_What you will do_
Nothing but the lines from the start of the entries through the line containing "SOFTWARE_RESET (R547). -/" should appear in the answer, each given exactly.

_Excerpted records_
/-! ### Commands -/

/-- PORST_N_FALL (R546): `mask` names the fuses that a programming in progress has blown (R522). -/
def execPorstNFall (mask : BitVec 64) (s : State) : Host.Outcome State Fault Refusal := .next (porstFall s mask)
/-- PORST_N_RISE (R546): BOOT_MODE, node-ID straps and TESTMODE. -/
def execPorstNRise (mode : Fin 4) (node : BitVec 6) (test : Bool) (s : State) : Host.Outcome State Fault Refusal := .next (porstRise s mode node.toNat test)
/-- SYSRST_N_ASSERT (R547): width of the low level in ns. -/
def execSysrstNAssert (ns : BitVec 32) (mask : BitVec 64) (s : State) : Host.Outcome State Fault Refusal := .next (sysrstAssert s ns.toNat mask)
/-- SYSRST_N_RISE (R547). -/
def execSysrstNRise (s : State) : Host.Outcome State Fault Refusal := .next (sysrstRise s)
/-- WATCHDOG_RESET (R547). -/
def execWatchdogReset (mask : BitVec 64) (s : State) : Host.Outcome State Fault Refusal := .next (warmReset s 2 mask false)
/-- SOFTWARE_RESET (R547). -/
def execSoftwareReset (mask : BitVec 64) (s : State) : Host.Outcome State Fault Refusal := .next (warmReset s 3 mask false)
/-- TAP_RESET (R549). -/
def execTapReset (s : State) : Host.Outcome State Fault Refusal := .next (onDev s fun d => { d with ctl := { d.ctl with tap := .idcode } })
/-- TAP_INSTRUCTION (R536). -/
def execTapInstruction (t : TapOp) (s : State) : Host.Outcome State Fault Refusal := .next (onDev s fun d => tapInstruction d t)
/-- TU_KNOWN_ANSWER_TESTS (R525). -/
def execTuKnownAnswerTests (ok : Bool) (s : State) : Host.Outcome State Fault Refusal := nextMgc s fun d => knownAnswer d ok
/-- BOOT_DIRECTORY_READ (R514): medium 0 xSPI, 1 eMMC. -/
def execBootDirectoryRead (m : Fin 2) (main backup : List Byte) (s : State) : Host.Outcome State Fault Refusal :=
  nextDev s fun d => directoryRead d m main backup
/-- BOOT_IMAGE_VERIFY (R518). -/
def execBootImageVerify (bs : List Byte) (bad : Fin 3) (s : State) : Host.Outcome State Fault Refusal := nextDev s fun d => bootImage s.otp d bs bad
/-- UART_RECOVERY_CONTAINER (R516). -/
def execUartRecoveryContainer (bs : List Byte) (bad : Fin 3) (s : State) : Host.Outcome State Fault Refusal := nextDev s fun d => uartImage s.otp d bs bad
/-- TRAINING_COMPLETE (R525). -/
def execTrainingComplete (ok : Bool) (size : BitVec 36) (rate : BitVec 16) (packages ranks : Byte) (s : State) : Host.Outcome State Fault Refusal :=
  nextDev s fun d => trainingDone d ok size.toNat rate.toNat packages.toNat ranks.toNat
/-- MGC_FIRMWARE_START (R526): the firmware's version. -/
def execMgcFirmwareStart (version : W32) (s : State) : Host.Outcome State Fault Refusal := nextMgc s fun d => mgcStart d version.toNat
/-- AC0_RELEASE (R526). -/
def execAc0Release (s : State) : Host.Outcome State Fault Refusal := nextDev s ac0Release
/-- CAN_JOIN (R530). -/
def execCanJoin (s : State) : Host.Outcome State Fault Refusal := nextMgc s canJoin
/-- SELF_TEST_START (R529). -/
def execSelfTestStart (s : State) : Host.Outcome State Fault Refusal := nextDev s selfTestStart
/-- SELF_TEST_COMPLETE (R500): the arrays that failed, and the cores whose memories failed. -/
def execSelfTestComplete (fail : BitVec 64) (badMem : BitVec 16) (s : State) : Host.Outcome State Fault Refusal :=
  nextDev s fun d => selfTestDone s.otp d fail badMem

end Sys2Proof.Machine
end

_The answer_
/-! ### Commands -/

/-- PORST_N_FALL (R546): `mask` names the fuses that a programming in progress has blown (R522). -/
def execPorstNFall (mask : BitVec 64) (s : State) : Host.Outcome State Fault Refusal := .next (porstFall s mask)
/-- PORST_N_RISE (R546): BOOT_MODE, node-ID straps and TESTMODE. -/
def execPorstNRise (mode : Fin 4) (node : BitVec 6) (test : Bool) (s : State) : Host.Outcome State Fault Refusal := .next (porstRise s mode node.toNat test)
/-- SYSRST_N_ASSERT (R547): width of the low level in ns. -/
def execSysrstNAssert (ns : BitVec 32) (mask : BitVec 64) (s : State) : Host.Outcome State Fault Refusal := .next (sysrstAssert s ns.toNat mask)
/-- SYSRST_N_RISE (R547). -/
def execSysrstNRise (s : State) : Host.Outcome State Fault Refusal := .next (sysrstRise s)
/-- WATCHDOG_RESET (R547). -/
def execWatchdogReset (mask : BitVec 64) (s : State) : Host.Outcome State Fault Refusal := .next (warmReset s 2 mask false)
/-- SOFTWARE_RESET (R547). -/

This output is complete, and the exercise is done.